● What to work on
All lines in the data bearing the string "namespace" should be identified and copied.

● Data for review
■ ■ ■ ■
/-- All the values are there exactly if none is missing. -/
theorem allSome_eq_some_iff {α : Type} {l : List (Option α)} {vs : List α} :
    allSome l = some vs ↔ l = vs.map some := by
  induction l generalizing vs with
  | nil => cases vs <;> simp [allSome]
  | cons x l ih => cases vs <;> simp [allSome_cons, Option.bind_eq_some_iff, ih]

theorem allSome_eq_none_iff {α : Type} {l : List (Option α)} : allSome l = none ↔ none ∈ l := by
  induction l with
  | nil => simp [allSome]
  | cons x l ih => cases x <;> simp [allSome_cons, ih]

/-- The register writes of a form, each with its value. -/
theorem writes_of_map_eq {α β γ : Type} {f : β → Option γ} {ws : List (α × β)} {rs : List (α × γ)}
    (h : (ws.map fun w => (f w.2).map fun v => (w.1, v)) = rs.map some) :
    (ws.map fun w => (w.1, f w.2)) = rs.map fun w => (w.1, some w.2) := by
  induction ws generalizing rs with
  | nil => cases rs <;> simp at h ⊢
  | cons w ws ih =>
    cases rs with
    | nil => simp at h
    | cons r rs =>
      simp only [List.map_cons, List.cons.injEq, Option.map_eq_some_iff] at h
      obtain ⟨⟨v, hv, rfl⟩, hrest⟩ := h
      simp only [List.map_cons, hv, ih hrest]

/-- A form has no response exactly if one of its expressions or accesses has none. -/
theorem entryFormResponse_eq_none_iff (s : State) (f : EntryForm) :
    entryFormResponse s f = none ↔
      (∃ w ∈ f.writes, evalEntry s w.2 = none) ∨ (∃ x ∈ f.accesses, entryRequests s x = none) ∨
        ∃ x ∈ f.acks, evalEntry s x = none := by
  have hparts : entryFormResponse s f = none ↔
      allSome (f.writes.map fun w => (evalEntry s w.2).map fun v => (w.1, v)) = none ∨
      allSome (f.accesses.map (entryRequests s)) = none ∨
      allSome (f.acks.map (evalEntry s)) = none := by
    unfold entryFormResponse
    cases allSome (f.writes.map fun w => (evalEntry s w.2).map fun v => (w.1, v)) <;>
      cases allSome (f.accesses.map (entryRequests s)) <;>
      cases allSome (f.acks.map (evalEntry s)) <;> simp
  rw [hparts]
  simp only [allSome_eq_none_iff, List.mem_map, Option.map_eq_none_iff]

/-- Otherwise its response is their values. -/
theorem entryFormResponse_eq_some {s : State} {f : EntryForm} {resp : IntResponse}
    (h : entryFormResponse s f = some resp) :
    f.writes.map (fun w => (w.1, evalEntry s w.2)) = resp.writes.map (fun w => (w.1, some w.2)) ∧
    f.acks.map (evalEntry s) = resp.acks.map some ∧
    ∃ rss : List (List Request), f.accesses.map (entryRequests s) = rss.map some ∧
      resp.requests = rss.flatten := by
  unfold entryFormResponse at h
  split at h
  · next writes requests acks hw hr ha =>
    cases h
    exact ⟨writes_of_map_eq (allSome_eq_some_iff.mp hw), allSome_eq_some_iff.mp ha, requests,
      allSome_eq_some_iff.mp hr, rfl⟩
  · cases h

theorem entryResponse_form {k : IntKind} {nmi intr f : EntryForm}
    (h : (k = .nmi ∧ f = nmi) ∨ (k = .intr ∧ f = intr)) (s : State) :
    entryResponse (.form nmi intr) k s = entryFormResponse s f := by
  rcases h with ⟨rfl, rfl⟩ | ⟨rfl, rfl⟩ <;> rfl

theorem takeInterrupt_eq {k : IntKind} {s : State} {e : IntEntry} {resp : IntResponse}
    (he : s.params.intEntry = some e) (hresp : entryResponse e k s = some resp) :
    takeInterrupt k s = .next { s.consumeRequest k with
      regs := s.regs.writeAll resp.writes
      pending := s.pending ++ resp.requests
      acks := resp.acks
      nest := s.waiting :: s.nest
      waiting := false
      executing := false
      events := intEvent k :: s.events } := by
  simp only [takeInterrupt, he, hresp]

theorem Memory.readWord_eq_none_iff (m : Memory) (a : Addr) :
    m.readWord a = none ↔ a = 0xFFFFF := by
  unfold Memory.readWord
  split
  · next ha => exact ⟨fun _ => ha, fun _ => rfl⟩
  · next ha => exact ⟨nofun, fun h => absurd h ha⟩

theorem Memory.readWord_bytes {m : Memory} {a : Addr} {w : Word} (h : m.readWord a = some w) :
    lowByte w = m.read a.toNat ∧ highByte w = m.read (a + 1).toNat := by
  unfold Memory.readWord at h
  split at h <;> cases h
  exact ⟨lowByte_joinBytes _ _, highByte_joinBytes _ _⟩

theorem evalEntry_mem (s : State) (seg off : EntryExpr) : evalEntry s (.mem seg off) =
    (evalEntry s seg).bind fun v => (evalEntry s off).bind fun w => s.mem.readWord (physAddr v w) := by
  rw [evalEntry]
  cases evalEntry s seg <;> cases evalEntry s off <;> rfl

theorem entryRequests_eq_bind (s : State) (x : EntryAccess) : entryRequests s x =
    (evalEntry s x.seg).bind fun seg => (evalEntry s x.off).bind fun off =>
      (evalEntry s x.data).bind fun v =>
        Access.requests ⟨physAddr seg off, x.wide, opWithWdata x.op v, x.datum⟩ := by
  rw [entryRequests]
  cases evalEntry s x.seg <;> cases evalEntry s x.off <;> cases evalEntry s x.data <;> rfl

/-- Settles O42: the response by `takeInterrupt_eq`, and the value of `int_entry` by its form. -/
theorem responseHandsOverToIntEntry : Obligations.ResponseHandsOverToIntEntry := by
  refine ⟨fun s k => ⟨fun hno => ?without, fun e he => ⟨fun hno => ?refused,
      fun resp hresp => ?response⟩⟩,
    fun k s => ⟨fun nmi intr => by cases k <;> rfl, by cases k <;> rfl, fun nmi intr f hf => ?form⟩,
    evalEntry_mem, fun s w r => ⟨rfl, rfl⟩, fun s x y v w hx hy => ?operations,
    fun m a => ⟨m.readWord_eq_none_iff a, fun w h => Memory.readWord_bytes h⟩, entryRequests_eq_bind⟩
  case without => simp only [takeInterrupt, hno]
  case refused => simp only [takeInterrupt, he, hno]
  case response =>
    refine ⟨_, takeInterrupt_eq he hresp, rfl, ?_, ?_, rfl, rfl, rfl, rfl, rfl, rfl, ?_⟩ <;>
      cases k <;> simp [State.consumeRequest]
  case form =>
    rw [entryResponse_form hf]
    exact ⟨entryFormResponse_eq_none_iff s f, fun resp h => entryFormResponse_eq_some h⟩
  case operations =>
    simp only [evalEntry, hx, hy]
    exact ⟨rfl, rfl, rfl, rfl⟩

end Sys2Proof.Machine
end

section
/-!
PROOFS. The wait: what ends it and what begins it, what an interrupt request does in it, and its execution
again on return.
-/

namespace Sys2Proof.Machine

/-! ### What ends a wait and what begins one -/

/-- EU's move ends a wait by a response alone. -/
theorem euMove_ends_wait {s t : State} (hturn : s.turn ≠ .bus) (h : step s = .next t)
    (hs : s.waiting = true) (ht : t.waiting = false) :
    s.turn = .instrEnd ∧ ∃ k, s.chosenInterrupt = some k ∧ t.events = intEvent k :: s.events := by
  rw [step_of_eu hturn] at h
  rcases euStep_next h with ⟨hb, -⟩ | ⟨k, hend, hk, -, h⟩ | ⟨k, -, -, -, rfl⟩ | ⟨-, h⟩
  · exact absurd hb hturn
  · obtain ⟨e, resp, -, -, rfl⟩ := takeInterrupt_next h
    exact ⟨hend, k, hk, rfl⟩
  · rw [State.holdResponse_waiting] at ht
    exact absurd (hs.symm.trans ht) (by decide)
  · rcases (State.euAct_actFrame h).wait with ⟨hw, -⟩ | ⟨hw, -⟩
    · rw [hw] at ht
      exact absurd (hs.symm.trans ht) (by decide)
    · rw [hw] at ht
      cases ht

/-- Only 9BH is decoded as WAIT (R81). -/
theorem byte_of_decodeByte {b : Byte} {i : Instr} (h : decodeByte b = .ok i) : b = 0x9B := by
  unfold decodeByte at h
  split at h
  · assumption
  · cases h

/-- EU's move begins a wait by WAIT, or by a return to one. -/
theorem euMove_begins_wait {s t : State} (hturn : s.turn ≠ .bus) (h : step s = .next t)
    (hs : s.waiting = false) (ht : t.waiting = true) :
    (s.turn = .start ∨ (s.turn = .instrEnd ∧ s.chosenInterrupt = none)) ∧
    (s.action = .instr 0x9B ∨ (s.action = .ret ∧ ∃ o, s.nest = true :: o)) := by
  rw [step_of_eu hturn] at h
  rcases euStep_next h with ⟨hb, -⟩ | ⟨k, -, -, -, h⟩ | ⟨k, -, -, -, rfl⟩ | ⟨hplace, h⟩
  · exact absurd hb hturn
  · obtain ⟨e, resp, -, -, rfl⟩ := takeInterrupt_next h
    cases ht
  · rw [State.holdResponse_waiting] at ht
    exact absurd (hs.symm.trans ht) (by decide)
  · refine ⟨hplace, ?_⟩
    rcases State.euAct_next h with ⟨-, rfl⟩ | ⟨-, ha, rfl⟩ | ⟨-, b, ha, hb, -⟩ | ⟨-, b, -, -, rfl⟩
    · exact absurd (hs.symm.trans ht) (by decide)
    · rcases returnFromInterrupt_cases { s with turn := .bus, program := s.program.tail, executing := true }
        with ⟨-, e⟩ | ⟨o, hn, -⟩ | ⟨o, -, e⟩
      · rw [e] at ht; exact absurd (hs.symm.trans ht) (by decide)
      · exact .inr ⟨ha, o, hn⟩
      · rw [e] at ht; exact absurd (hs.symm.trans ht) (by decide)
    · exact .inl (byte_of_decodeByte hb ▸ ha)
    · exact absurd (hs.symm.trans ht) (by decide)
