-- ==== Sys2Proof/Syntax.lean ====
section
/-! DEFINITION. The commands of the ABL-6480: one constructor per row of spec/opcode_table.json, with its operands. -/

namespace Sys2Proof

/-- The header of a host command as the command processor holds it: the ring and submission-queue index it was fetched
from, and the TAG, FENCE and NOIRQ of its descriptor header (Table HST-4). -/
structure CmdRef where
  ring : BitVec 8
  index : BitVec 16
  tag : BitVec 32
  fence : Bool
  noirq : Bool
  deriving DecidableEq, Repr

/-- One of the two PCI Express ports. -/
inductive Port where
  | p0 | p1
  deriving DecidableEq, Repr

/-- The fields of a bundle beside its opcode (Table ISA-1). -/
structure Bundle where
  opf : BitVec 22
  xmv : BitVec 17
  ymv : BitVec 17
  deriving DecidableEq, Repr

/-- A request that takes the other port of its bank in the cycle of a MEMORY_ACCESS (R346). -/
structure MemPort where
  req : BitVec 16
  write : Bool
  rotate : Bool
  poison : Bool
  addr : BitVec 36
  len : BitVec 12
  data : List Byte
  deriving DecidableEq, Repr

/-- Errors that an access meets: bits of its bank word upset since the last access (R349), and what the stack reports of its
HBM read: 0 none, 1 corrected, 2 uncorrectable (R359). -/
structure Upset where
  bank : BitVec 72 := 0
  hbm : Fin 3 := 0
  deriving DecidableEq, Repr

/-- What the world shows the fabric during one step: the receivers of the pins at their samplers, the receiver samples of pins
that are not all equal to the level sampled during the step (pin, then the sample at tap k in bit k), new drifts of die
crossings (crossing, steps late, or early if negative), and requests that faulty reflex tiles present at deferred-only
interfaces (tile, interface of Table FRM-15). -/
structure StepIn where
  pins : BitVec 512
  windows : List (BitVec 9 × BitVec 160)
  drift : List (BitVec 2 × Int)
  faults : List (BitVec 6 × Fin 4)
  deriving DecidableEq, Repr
■ ■ ■ ■
● Response area
namespace Sys2Proof.Machine
namespace Sys2Proof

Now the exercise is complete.